D’Italie, où la création contemporaine a été si malmenée ces dernières années, Ambra Senatore vient le rappeler avec une revigorante fraîcheur. Avec une écriture très fine, parfois «subtilement caricaturale», qui semble s’effacer derrière une apparence de spontanéité, Passo flirte en effet avec la grâce enfantine des premiers pas, cultive l’ironie légère du mouvement qui échappe au pathos expressif, et délivre toutes les nuances subtiles et profondes des jeux du corps qui mènent malicieusement sur la double voie de la quête de soi et de l’appartenance sociale. Passo est le développement d’un court duo primé en 2009 par un jury international à la Fondazione Musica per Roma.
La danse est certes faite de pas, mais le titre est aussi à entendre comme un pas que se décide à franchir Ambra Senatore, prête à pleinement s’assumer comme chorégraphe après une série de solos. Le désir de travailler sur le double et la répétition, jusqu’à «confondre les présences pour ne plus savoir qui est qui», la fragmentation du mouvement et «le déplacement continuel du sens qui amène la surprise», fomentent ici la dynamique d’une partition visuelle sans cesse relancée au sein d’un cadre vivifié par tout un jeu d’entrées et de sorties. Le leitmotiv de certains gestes et de postures fait ritournelle pour le regard, qui se surprend à chercher les indices d’une règle du jeu. Celle-ci est infusée dans l’apparence naturelle d’une écriture qui semble se surprendre elle-même, et le spectateur avec. Avant de tracer son chemin dans la danse, Ambra Senatore confie qu’elle voulait être cinéaste. Elle a indéniablement le sens de l’image, avec une certaine imprévisibilité du corps comme seul sujet, mais entre fondus-enchaînés et cuts, les images-corps 3 de Passo existent avant tout par le rythme qui les anime et le montage qui leur donne consistance. On ne s’étonnera guère qu’Ambra Senatore se dise «attirée par la construction cinématographique sur scène».
Jean-Marc Adolphe

1 Roger Caillois, Les Jeux et les hommes, Gallimard, 1957.
2 Ces mêmes débuts qu’Ambra Senatore a analysés dans une thèse de doctorat soutenue à l’université de Turin, après une année à Paris 8.

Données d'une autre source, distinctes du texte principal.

/-! ## The canonical form determines the data -/

theorem Memory.mem_of_lookup {l : List Host.Cell} {a : Nat} {b : Byte} (h : Memory.lookup l a = some b) :
    (a, b) ∈ l := by
  induction l with
  | nil => cases h
  | cons c l ih =>
    obtain ⟨k, d⟩ := c
    unfold Memory.lookup at h
    split at h
    case isTrue e => cases h; exact e ▸ List.mem_cons_self
    case isFalse => exact List.mem_cons_of_mem _ (ih h)

/-- In a list of rising addresses no earlier cell hides a later one. -/
theorem Memory.lookup_of_mem {l : List Host.Cell} (hl : Memory.rising l) {c : Host.Cell} (h : c ∈ l) :
    Memory.lookup l c.1 = some c.2 := by
  induction l with
  | nil => cases h
  | cons d l ih =>
    obtain ⟨hd, hl⟩ := List.pairwise_cons.1 hl
    rcases List.mem_cons.1 h with rfl | h
    · exact if_pos rfl
    · exact (if_neg (Nat.ne_of_lt (hd c h))).trans (ih hl h)

/-- The cells of a canonical memory are the bytes that read as something else than an unlisted address does. -/
theorem Memory.mem_cells_iff {m : Memory} (hm : m.wf) (c : Host.Cell) :
    c ∈ m.cells ↔ m.read c.1 = some c.2 ∧ c.2 ≠ m.unlisted c.1 := by
  obtain ⟨hr, hc⟩ := hm
  constructor
  · intro h
    obtain ⟨hlt, hne⟩ := hc c h
    refine ⟨?_, hne⟩
    rw [m.read_of_lt hlt, Memory.peek, Memory.lookup_of_mem hr h, Option.getD_some]
  · rintro ⟨hread, hne⟩
    have hlt : c.1 < 4096 := by
      by_contra hge
      rw [(m.read_eq_none c.1).2 (Nat.not_lt.1 hge)] at hread
      cases hread
    have hpeek : (Memory.lookup m.cells c.1).getD (m.unlisted c.1) = c.2 :=
      Option.some.inj ((m.read_of_lt hlt).symm.trans hread)
    cases hl : Memory.lookup m.cells c.1 with
    | none => rw [hl] at hpeek; exact absurd hpeek.symm hne
    | some b => rw [hl] at hpeek; cases hpeek; exact Memory.mem_of_lookup hl

theorem Memory.rising.eq_of_mem_iff {l l' : List Host.Cell} (h : Memory.rising l) (h' : Memory.rising l')
    (hmem : ∀ c, c ∈ l ↔ c ∈ l') : l = l' := by
  have irrefl : Std.Irrefl fun p q : Host.Cell => p.1 < q.1 := ⟨fun p => Nat.lt_irrefl p.1⟩
  have asymm : Std.Asymm fun p q : Host.Cell => p.1 < q.1 := ⟨fun _ _ => Nat.lt_asymm⟩
  exact List.Pairwise.eq_of_mem_iff h h' hmem

/-- Settles O7: equal reads and equal glyphs give equal cells, and rising lists of equal cells are equal. -/
theorem canonicalMemoriesReadAlikeOnlyIfEqual : Obligations.CanonicalMemoriesReadAlikeOnlyIfEqual := by
  unfold Obligations.CanonicalMemoriesReadAlikeOnlyIfEqual
  intro m n hm hn hg hread
  have hunlisted : ∀ a, m.unlisted a = n.unlisted a := fun a => by unfold Memory.unlisted; rw [hg]
  have hcells : m.cells = n.cells := Memory.rising.eq_of_mem_iff hm.1 hn.1 fun c => by
    rw [Memory.mem_cells_iff hm, Memory.mem_cells_iff hn, hread, hunlisted]
  cases m; cases n; cases hg; cases hcells; rfl

/-! ## What the other agents leave to the CPU -/

/-- What the CPU owns is in `t` as it is in `s`: its registers, memory and screen, the keypad it sampled, the Monitor it
runs, its phase and the log (spec/20_memory.md R70). -/
structure SameCpuPart (s t : State) : Prop where
  v : t.v = s.v
  i : t.i = s.i
  pc : t.pc = s.pc
  mem : t.mem = s.mem
  stack : t.stack = s.stack
  free : t.free = s.free
  fb : t.fb = s.fb
  key : t.key = s.key
  mon : t.mon = s.mon
  phase : t.phase = s.phase
  clog : t.clog = s.clog

theorem SameCpuPart.refl (s : State) : SameCpuPart s s := by constructor <;> rfl

theorem State.tickDT_sameCpuPart (s : State) : SameCpuPart s s.tickDT := by constructor <;> simp

theorem State.tickST_sameCpuPart (s : State) : SameCpuPart s s.tickST := by constructor <;> simp

theorem SameCpuPart.unlessEnded {u : State} (h : SameCpuPart s u) : SameCpuPart s (s.unlessEnded u) := by
  rcases s.unlessEnded_cases u with ⟨_, e⟩ | ⟨_, e⟩
  · rw [e]; exact SameCpuPart.refl s
  · rw [e]; exact h

/-- A timer's tick, and a host move other than a load or a key answer, leave the CPU's part. -/
theorem sameCpuPart_of_runMove {m : Move} (hcpu : m ≠ .cpu) (hload : ∀ bytes, m ≠ .load bytes)
    (hkey : ∀ k, m ≠ .keyAnswer k) (h : s.runMove m = .next t) : SameCpuPart s t := by
  cases m with
  | cpu => exact absurd rfl hcpu
  | load bytes => exact absurd rfl (hload bytes)
  | keyAnswer k => exact absurd rfl (hkey k)
  | tickDT => cases h; exact s.tickDT_sameCpuPart.unlessEnded
  | tickST => cases h; exact s.tickST_sameCpuPart.unlessEnded
  | setAlive | setKeys | supplyRnd | command => cases h; constructor <;> rfl

/-- Settles O58: the move runs on the state whose schedule has moved on, and the CPU's part does not hold the schedule. -/
theorem otherAgentsLeaveTheCpuAlone : Obligations.OtherAgentsLeaveTheCpuAlone := by
  unfold Obligations.OtherAgentsLeaveTheCpuAlone
  intro s t m rest hsched hcpu hload hkey h
  rw [step_of_sched hsched] at h
  obtain ⟨hv, hi, hpc, hmem, hstack, hfree, hfb, hkeys, hmon, hphase, hclog⟩ :=
    sameCpuPart_of_runMove hcpu hload hkey h
  exact ⟨hv, hi, hpc, hmem, hstack, hfree, hfb, hkeys, hmon, hphase, hclog⟩

/-! ## Every step keeps the canonical form -/

/-- RET leaves memory (spec/20_memory.md R61). -/
theorem mem_of_execRet (h : execRet s = .next t) : t.mem = s.mem := by
  unfold execRet at h
  rcases s.pop_cases with ⟨_, e⟩ | ⟨_, e⟩
  · rw [e] at h; cases h; rfl
  · rw [e] at h; cases h; rfl

/-- CALL leaves memory: the stack is not in it (spec/20_memory.md R61). -/
theorem mem_of_execCall {nnn : Addr12} (h : execCall nnn s = .next t) : t.mem = s.mem := by
  unfold execCall at h
  rcases s.push_cases s.pc with ⟨_, e⟩ | ⟨_, e⟩
  · rw [e] at h; cases h; rfl
  · rw [e] at h; cases h; rfl

theorem mem_of_execSkp {x : Reg} (h : execSkp x s = .next t) : t.mem = s.mem := by
  unfold execSkp at h
  dsimp only at h
  cases hk : s.keyAt (s.reg x).toNat with
  | none => rw [hk] at h; cases h; rfl
  | some pressed => rw [hk] at h; cases h; exact s.skipIf_mem _

theorem mem_of_execSknp {x : Reg} (h : execSknp x s = .next t) : t.mem = s.mem := by
  unfold execSknp at h
  dsimp only at h
  cases hk : s.keyAt (s.reg x).toNat with
  | none => rw [hk] at h; cases h; rfl
  | some pressed => rw [hk] at h; cases h; exact s.skipIf_mem _

theorem State.drawByte_mem : s.drawByte.2.mem = s.mem := by
  rcases s.drawByte_cases with ⟨_, _, _, e⟩ | ⟨_, e⟩
  · rw [e]
  · rw [e]

/-- An instruction writes memory by a store sequence through `I` alone (spec/20_memory.md R61). -/
theorem mem_of_exec {i : Instr} (h : exec i s = .next t) :
    t.mem = s.mem ∨ ∃ bs, t.mem = (s.storeIndexed 0 bs).mem := by
  cases i with
  | ldBVx | ldMemVx => cases h; exact .inr ⟨_, rfl⟩
  | ret => exact .inl (mem_of_execRet h)
  | call => exact .inl (mem_of_execCall h)
  | skp => exact .inl (mem_of_execSkp h)
  | sknp => exact .inl (mem_of_execSknp h)
  | seVxKK | sneVxKK | seVxVy | sneVxVy => cases h; exact .inl (s.skipIf_mem _)
  | rnd => cases h; exact .inl State.drawByte_mem
  | drw => cases h; exact .inl (State.drawRows_mem _ _ _ _ _)
  | ldVxMem => cases h; exact .inl (s.loadIndexed_mem _ _)
  | _ => cases h; exact .inl rfl

theorem memWf_of_exec {i : Instr} (hs : s.mem.wf) (h : exec i s = .next t) : t.mem.wf := by
  rcases mem_of_exec h with e | ⟨bs, e⟩
  · rw [e]; exact hs
  · rw [e]; exact s.wf_storeIndexed 0 bs hs

theorem memWf_of_fetchExecute (hs : s.mem.wf) (h : s.fetchExecute = .next t) : t.mem.wf := by
  rcases s.fetchExecute_cases with ⟨_, _, e⟩ | ⟨_, _, e⟩ | ⟨w, _, _, _, e⟩
  · cases e.symm.trans h; exact hs
  · cases e.symm.trans h; exact hs
  · exact memWf_of_exec (s := s.latchIpc.advance w) hs (e.symm.trans h)

theorem State.mem_endCycle (s : State) : s.endCycle.mem = s.mem := by
  rcases s.endCycle_cases with ⟨_, e⟩ | ⟨_, e⟩
  · rw [e]
  · rw [e]; rfl

theorem memWf_of_cycle (hs : s.mem.wf) (h : s.cycle = .next t) : t.mem.wf := by
  rcases s.cycle_cases with ⟨_, e⟩ | ⟨_, _, e⟩ | ⟨_, _, e⟩
  · cases e.symm.trans h; exact hs
  · obtain ⟨u, hu, rfl⟩ := endCycleOf_next (e.symm.trans h)
    rw [u.mem_endCycle]
    exact memWf_of_fetchExecute (s := s.afterCheck) hs hu
  · cases e.symm.trans h; exact hs

theorem memWf_of_cpuStep (hs : s.mem.wf) (h : s.cpuStep = .next t) : t.mem.wf := by
  rcases s.cpuStep_cases with ⟨_, e⟩ | ⟨_, e⟩ | ⟨_, e⟩ | ⟨_, e⟩
  · exact memWf_of_cycle hs (e.symm.trans h)
  · cases e.symm.trans h; exact hs
  · cases e.symm.trans h
  · cases e.symm.trans h

theorem memWf_of_answerKey {k : Fin 16} (hs : s.mem.wf) (h : s.answerKey k = .next t) : t.mem.wf := by
  rcases s.answerKey_cases k with ⟨_, _, e⟩ | ⟨_, e⟩
  · cases e.symm.trans h; exact hs
  · cases e.symm.trans h

/-- A program that is loaded fits between 0x200 and the end of memory (spec/70_reset_and_hazards.md R281, R282). -/
theorem memWf_of_loadProgram {bytes : List Byte} (hs : s.mem.wf) (h : s.loadProgram bytes = .next t) : t.mem.wf := by
  rcases s.loadProgram_cases bytes with ⟨_, _, e⟩ | ⟨_, hlen, e⟩ | ⟨_, e⟩
  · cases e.symm.trans h; exact hs
  · cases e.symm.trans h; exact Memory.wf_pokeAll 0x200 bytes hs (by omega)
  · cases e.symm.trans h

/-- Every agent's move keeps memory canonical. -/
theorem memWf_of_runMove {m : Move} (hs : s.mem.wf) (h : s.runMove m = .next t) : t.mem.wf := by
  cases m with
  | cpu => exact memWf_of_cpuStep hs h
  | keyAnswer k => exact memWf_of_answerKey hs h
  | load bytes => exact memWf_of_loadProgram hs h
  | tickDT | tickST | setAlive | setKeys | supplyRnd | command =>
    rw [(sameCpuPart_of_runMove (by simp) (by simp) (by simp) h).mem]; exact hs

/-- Settles O52: of the CPU's moves a store sequence alone writes memory, of the others a load alone, and each keeps the
form. -/
theorem stepKeepsMemoryCanonical : Obligations.StepKeepsMemoryCanonical := by
  unfold Obligations.StepKeepsMemoryCanonical
  intro s t hs h
  rcases step_cases s with ⟨_, e⟩ | ⟨m, rest, _, e⟩
  · exact memWf_of_cpuStep hs (e.symm.trans h)
  · exact memWf_of_runMove (s := { s with sched := rest }) hs (e.symm.trans h)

3 L’image-corps aurait pu être un troisième opus deleuzien, après L’image-mouvement et L’image-temps.

Ambra Senatore est née à Turin en 1976 et travaille dans le milieu de la danse contemporaine depuis 1997. Après des expériences de création collective elle commence un travail en solo en 2004.
Elle a collaboré avec Roberto Castello, Giorgio Rossi, Raffaella Giordano, Jean Claude Gallotta et Georges Lavaudant (production du Théâtre de l’Odéon, Paris), Marco Baliani, Antonio Tagliarini.
Elle s’est formée avec Raffaella Giordano, Carolyn Carlson, Dominique Dupuy, Jean Cébron, Karin Waehner. En 2001 elle a fréquenté l’Accademia Isola Danza di Venezia, dirigée par Carolyn Carlson.
Elle a terminé un doctorat sur la danse contemporaine en Italie et, en tant que chercheuse, donne des cours d’histoire de la danse à l’università Statale de Milan et à l’université de Turin.
Elle a publié le livre La danza d’autore. Vent’anni di danza contemporanea in Italia, édition UTET, Torino, 2007
Passo-duo a gagné le Prix Equlbrio 2009 de la Fondazione Musica per Roma.
Studio, première étape pour création 2011, a gagné le deuxième prix du jury au concours (re) connaissences 2010.